© JUNGE FREIHEIT Verlag GmbH & Co.  www.jungefreiheit.de    16/00 14. April 2000

 
Kolumne
Altlasten
von Klaus Motschmann

Von Zeit zu Zeit wird aus jeweils gegebenem Anlaß ein alter Streit neu entfacht: der Streit um den Umgang mit den Stasi-Akten bzw. mit den IM, die an dem Zustandekommen des 180 Kilometer langen Aktenungetüms wesentlich beteiligt waren. So widersprüchlich die Argumente über die Verwertbarkeit dieses Materials im einzelnen auch sind, so besteht in einer sehr wichtigen Hinsicht inzwischen eine weitgehende Übereinstimmung, die an den schlechten Grundsatz einer bestimmten Historiker-Zunft erinnert: "Quod non est in actis, non es in mundo" – "Was nicht in den Akten steht, existiert nicht in dieser Welt". Die politische Auseinandersetzung mit bestimmten Personen oder Gruppen wegen ihrer politischen Rolle in der alten Bundesrepublik bzw. der früheren DDR wird maßgeblich durch die "Aktenlage" bestimmt – und immer weniger durch die jedermann zugänglichen Fakten. Die Stasi-Akten haben zumindest in dieser Hinsicht einen sehr hohen Aussagewert und werden dementsprechend auch in weiten Teilen der Medien genutzt.

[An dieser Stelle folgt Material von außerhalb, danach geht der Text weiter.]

/-! ## The smoke sequence and the protection level (chapter 17) -/

/-- R439, R70: the sequence starts when PLOSS_N falls, with PHASE 10 and the dispatch freeze, no recovery step goes on, and it is not
started again; before INIT_DONE it only sets PHASE; in P2 none starts. Model's own choices: log entries 54 and 71. -/
def Obligations.SmokeSequenceStartsWhenPlossFalls : Prop :=
  ∀ s : State, s.held = false → s.pins.ploss = false → ∃ t, exec .smokeSequence s = .next t ∧ t.pins.ploss = true ∧
    (s.smoking = false → s.power.st ≠ .p2 → s.init.done = true →
      t.init.phase = 10 ∧ t.smoke.step = 4 ∧ t.smoke.start = s.aclk ∧ t.smoke.seq = s.regN A.rlvSmokeSeq ∧ t.cws = [] ∧ t.recov = []) ∧
    (s.smoking = false → s.power.st ≠ .p2 → s.init.done = false →
      t.init = { s.init with phase := 11, optReq := 0, want := 0, loading := false } ∧ t.smoke = { Smoke.reset with done := true }) ∧
    (s.smoking = true ∨ s.power.st = .p2 → t.smoke = s.smoke ∧ t.init = s.init ∧ t.ops = s.ops ∧ t.slots = s.slots)

/-- R439 to R442: step 6 begins when no line of a LOG_APPEND is left; the record is written in the smoke region, where one is
enabled, when steps 4 and 6 have ended, CUR moves past it, from line 0 where the event would pass the region's end, and SEQ increments,
up to its highest value (R11); then
a SMOKE_SUMMARY record is raised, and PHASE becomes 11 when step 8 has ended. Model's own choices: log entries 71 and 121. -/
def Obligations.SmokeStepsWriteLedgerRecordAndSummary : Prop :=
  ∀ s : State, s.held = false →
    (s.smoke.step = 4 → s.ops.any (fun o => o.kind == .lineWrite && o.slotOf.isSome) = false →
      ∃ t, exec .smokeLedgerWrite s = .next t ∧ t.smoke = { s.smoke with step := 6 } ∧ t.init = s.init ∧ t.slots = s.slots ∧ t.keys = s.keys ∧
        (∀ l ∈ s.rlv.ledger, l.loaded = true → l.dirty = true →
          s.ops.any (fun o => o.owner == .ledger l.die l.seg && o.kind == .lineWrite) = false →
          ∃ o ∈ t.ops, o.owner = .ledger l.die l.seg ∧ o.kind = .lineWrite) ∧
        (s.rlv.ledger.all (fun l => !(l.loaded && l.dirty)) = true → Around { s with smoke := { s.smoke with step := 6 } } t)) ∧
    (s.smoke.step = 6 → s.ops.all (fun o => o.stage == .done || o.kind == .read || o.kind == .lineRead || o.kind == .calRead) = true →
      ∃ t, exec .smokeRecordWrite s = .next t ∧ t.smoke.step = 7 ∧ t.smoke.entries = s.smoke.entries ∧ t.init = s.init ∧
        (s.smokeOn = false → Around { s with smoke := { s.smoke with step := 7 } } t) ∧
        (s.smokeOn = true →
          let n := 1 + (s.smoke.entries.length + 15) / 16
          let first := if s.smokeNseg * 4096 < s.fldOf A.rlvSmokeCur 0 24 + n then 0 else s.fldOf A.rlvSmokeCur 0 24
          t.smoke.written = true ∧ t.smoke.lines.map Prod.fst = (List.range n).map (first + ·) ∧
          t.regN A.rlvSmokeCur = (first + n) % (s.smokeNseg * 4096) ∧ t.regN A.rlvSmokeSeq = min (s.smoke.seq + 1) (2 ^ 32 - 1) ∧ t.slots = s.slots ∧ t.keys = s.keys)) ∧
    (s.smoke.step = 7 → s.ops.any (fun o => o.owner == .smoke) = false → s.arEn = true →
      ∃ t, exec .smokeSummary s = .next t ∧ t.smoke.step = 8 ∧
        ∃ r ∈ t.alert.queue, r.typ = 5 ∧ r.src = 0 ∧ r.info2 = min (s.aclk - s.smoke.start) (2 ^ 32 - 1) ∧
          r.info0 = s.smoke.seq + s.smoke.entries.length * 2 ^ 32 + s.smoke.written.toNat * 2 ^ 48) ∧
    (s.smoke.step = 8 → s.alert.queue = [] → s.alert.out = none → s.slots = [] →
      ∃ t, exec .smokeSummary s = .next t ∧
        Around { s with init := { s.init with phase := 11 }, smoke := { s.smoke with step := 0, done := true } } t)

/-- R432, R433: RAISE takes RPL0 to RPL1; lowering takes the two keyed writes in order, and the first failing condition of R433
refuses it with RESULT 4; an accepted request starts the zeroization with PHASE 9. Model's own choices: log entry 53. -/
def Obligations.ProtectionLevelRaiseAndLowerRequest : Prop :=
  ∀ s : State, Awake s →
    let ok : Answer := { refused := false, data := 0 }
    (∃ t, exec .rplRaise s = .next t ∧
      Around { s with answer := ok, init := { s.init with keyArmed := false, raised := s.init.raised || s.level == 0 } } t) ∧
    (s.level ≠ 2 → s.init.lowering = .none →
      (s.init.keyArmed = false → ∃ t, exec (.rplLowerRequest 0x000052B0) s = .next t ∧
        Around { s with answer := ok, init := { s.init with keyArmed := true } } t) ∧
      (∃ t, exec (.rplLowerRequest 0x00004F7A) s = .next t ∧
        let refuse := if s.level ≠ 1 then 1 else if s.slots ≠ [] then 2 else if s.qps.any (fun q => s.qpEn q.qid) then 3
          else if s.san.busy then 4 else if s.init.keyArmed = false then 5 else 0
        (refuse ≠ 0 → Around { s with answer := ok, init := { s.init with keyArmed := false, result := 4, refuse := refuse } } t) ∧
        (refuse = 0 → Around { s with answer := ok, init := { s.init with
          keyArmed := false, lowering := .zeroize, phase := 9, result := 0, refuse := 0 } } t)) ∧
      (∀ v, v ≠ 0x000052B0 → v ≠ 0x00004F7A → ∃ t, exec (.rplLowerRequest v) s = .next t ∧
        Around { s with answer := ok, init := { s.init with keyArmed := false, result := 4, refuse := 5 } } t)) ∧
    (s.level = 2 → ∀ v, ∃ t, exec (.rplLowerRequest v) s = .next t ∧ Around { s with answer := { refused := true, data := 0 } } t)

/-- R434: the zeroization leaves no key, scan context, slot, I/O queue pair, customer microcode or customer entry, and asks the SoC for the
rewrite; the area loaded after it lowers the level only where its RPL is 0. Model's own choices: log entries 52 and 67. -/
def Obligations.LoweringZeroizesAndReloads : Prop :=
  ∀ s : State, s.held = false →
    (s.init.lowering = .zeroize → ∃ t, exec .zeroizeDone s = .next t ∧
      t.keys = [] ∧ t.scanCtx = [] ∧ t.slots = [] ∧ t.qps = [QP.fresh 0] ∧
      (∀ st ∈ t.stores, st.entries = [] ∧ ∀ e ∈ st.words, e.1 < 12288) ∧
      t.init = { s.init with lowering := .rewrite }.requesting 2) ∧
    (s.init.lowering = .load → s.init.done = true → s.init.area.isSome = true → s.level = 1 → s.init.loading = true → s.init.header ≠ [] →
      ∀ rest : List Byte, 8 + rest.length = leAt s.init.header 4 2 → areaErr (Config.groups s.build) (s.init.header ++ rest) = 0 →
        ∃ t, exec (.optionAreaLoaded rest) s = .next t ∧ t.init.lowering = .none ∧ t.init.phase = 7 ∧ t.init.area = s.init.area ∧
          ((mkArea (Config.groups s.build) (s.init.header ++ rest)).rpl = 0 → t.init.result = 1 ∧ t.level = 0) ∧
          ((mkArea (Config.groups s.build) (s.init.header ++ rest)).rpl ≠ 0 → t.init.result = 2 ∧ t.level = 1))

/-! ## The fabric port and the queue pairs (chapters 02 and 03) -/

/-- R44, R47, R48, R53: with INIT_DONE a returned credit raises the channel's count, at most to 64, and a request that waits leaves with the
lowest tag that is neither outstanding nor quarantined, its timeout under the T_FAB then in force; on the target port a credit for responses
releases an answer that waits, or counts likewise (R58). Before INIT_DONE the counts stay (R74). -/
def Obligations.CreditReturnReleasesWaitingRequest : Prop :=
  ∀ s : State, s.held = false →
    (s.init.done = false → ∀ p < 5, ∀ c, ∃ t, exec (.gfpCreditReturn p c) s = .next t ∧ Around s t) ∧
    (s.init.done = true → ∀ p < 4, let x := s.port p
      (x.wait = [] → x.beats = [] → ∃ t, exec (.gfpCreditReturn p .request) s = .next t ∧
        Around (s.setPort p { x with rqCrd := min 64 (x.rqCrd + 1) }) t) ∧
      (x.wait = [] → x.beats = [] → ∃ t, exec (.gfpCreditReturn p .writeData) s = .next t ∧
        Around (s.setPort p { x with wdCrd := min 64 (x.wdCrd + 1) }) t) ∧
      (∀ r l tag, x.wait = r :: l → x.rqCrd = 0 → freeTag x = some tag → ∃ t, exec (.gfpCreditReturn p .request) s = .next t ∧
        (t.port p).out = x.out ++ [{ r with tag := tag, sent := s.aclk, tfab := fld (s.reg (A.movTfab p)) 0 20 }] ∧ (t.port p).wait = l ∧ (t.port p).rqCrd = 0)) ∧
    (s.init.done = true → ∃ t, exec (.gfpCreditReturn 4 .readData) s = .next t ∧
      (s.target.rdDue = 0 → Around { s with target := { s.target with rdCrd := min 64 (s.target.rdCrd + 1) } } t) ∧
      (0 < s.target.rdDue → Around { s with target := { s.target with rdDue := s.target.rdDue - 1 } } t)) ∧
    (s.init.done = true → ∃ t, exec (.gfpCreditReturn 4 .writeResponse) s = .next t ∧
      (s.target.wrDue = 0 → Around { s with target := { s.target with wrCrd := min 64 (s.target.wrCrd + 1) } } t) ∧
      (0 < s.target.wrDue → Around { s with target := { s.target with wrDue := s.target.wrDue - 1 } } t))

Eine sehr naheliegende Frage wird in diesem Zusammenhang nicht gestellt: Warum sollte die Stasi bestimmte Personen, sei es in den alten Bundesländern oder in der früheren DDR, förmlich per Unterschrift zur Mitarbeit gewinnen und womöglich auch noch der Leitung eines Führungsoffiziers der Stasi unterstellen, wenn sie bereits ohne eine derartige Vereinbarung und völlig freiwillig die von der Stasi angestrebten Ziele verfolgten? Jeder direkte Kontakt, womöglich durch konspirative Treffen, hätte diesen Personenkreis lediglich verschreckt und auf den Boden der Tatsachen zurückgeholt.

Deshalb gehörte es – und gehört heute noch immer – zu den Grundsätzen kommunistischer Strategie und Taktik, zu bestimmten Personen und Gruppen keine direkten Kontakte zu unterhalten. Der langjährige Chef der KOMINTERN, Georgi Dimitroff (1882–1949) hat diesen Grundsatz in einprägsamer Kürze wie folgt formuliert: "Überlassen wir die Arbeit unseren Freunden! Wir müssen uns immer vor Augen halten, daß jemand, der mit uns sympathisiert, im allgemeinen mehr wert ist als ein Dutzend militanter Kommunisten. Ein Universitätsprofessor, der ohne Parteimitglied zu sein, sich für die Interessen der Sowjetunion (d.h. für den Weltkommunismus, K.M.) einsetzt, ist mehr wert als hundert Leute mit einem Parteibuch; ein angesehener Schriftsteller oder ein General sind wichtiger als 500 arme Teufel, die nichts anderes tun können als sich von der Polizei zusammenschlagen zu lassen."

 

Prof. Dr. Klaus Motschmann lehrte Politikwissenschaften an  der Hochschule der Künste in Berlin.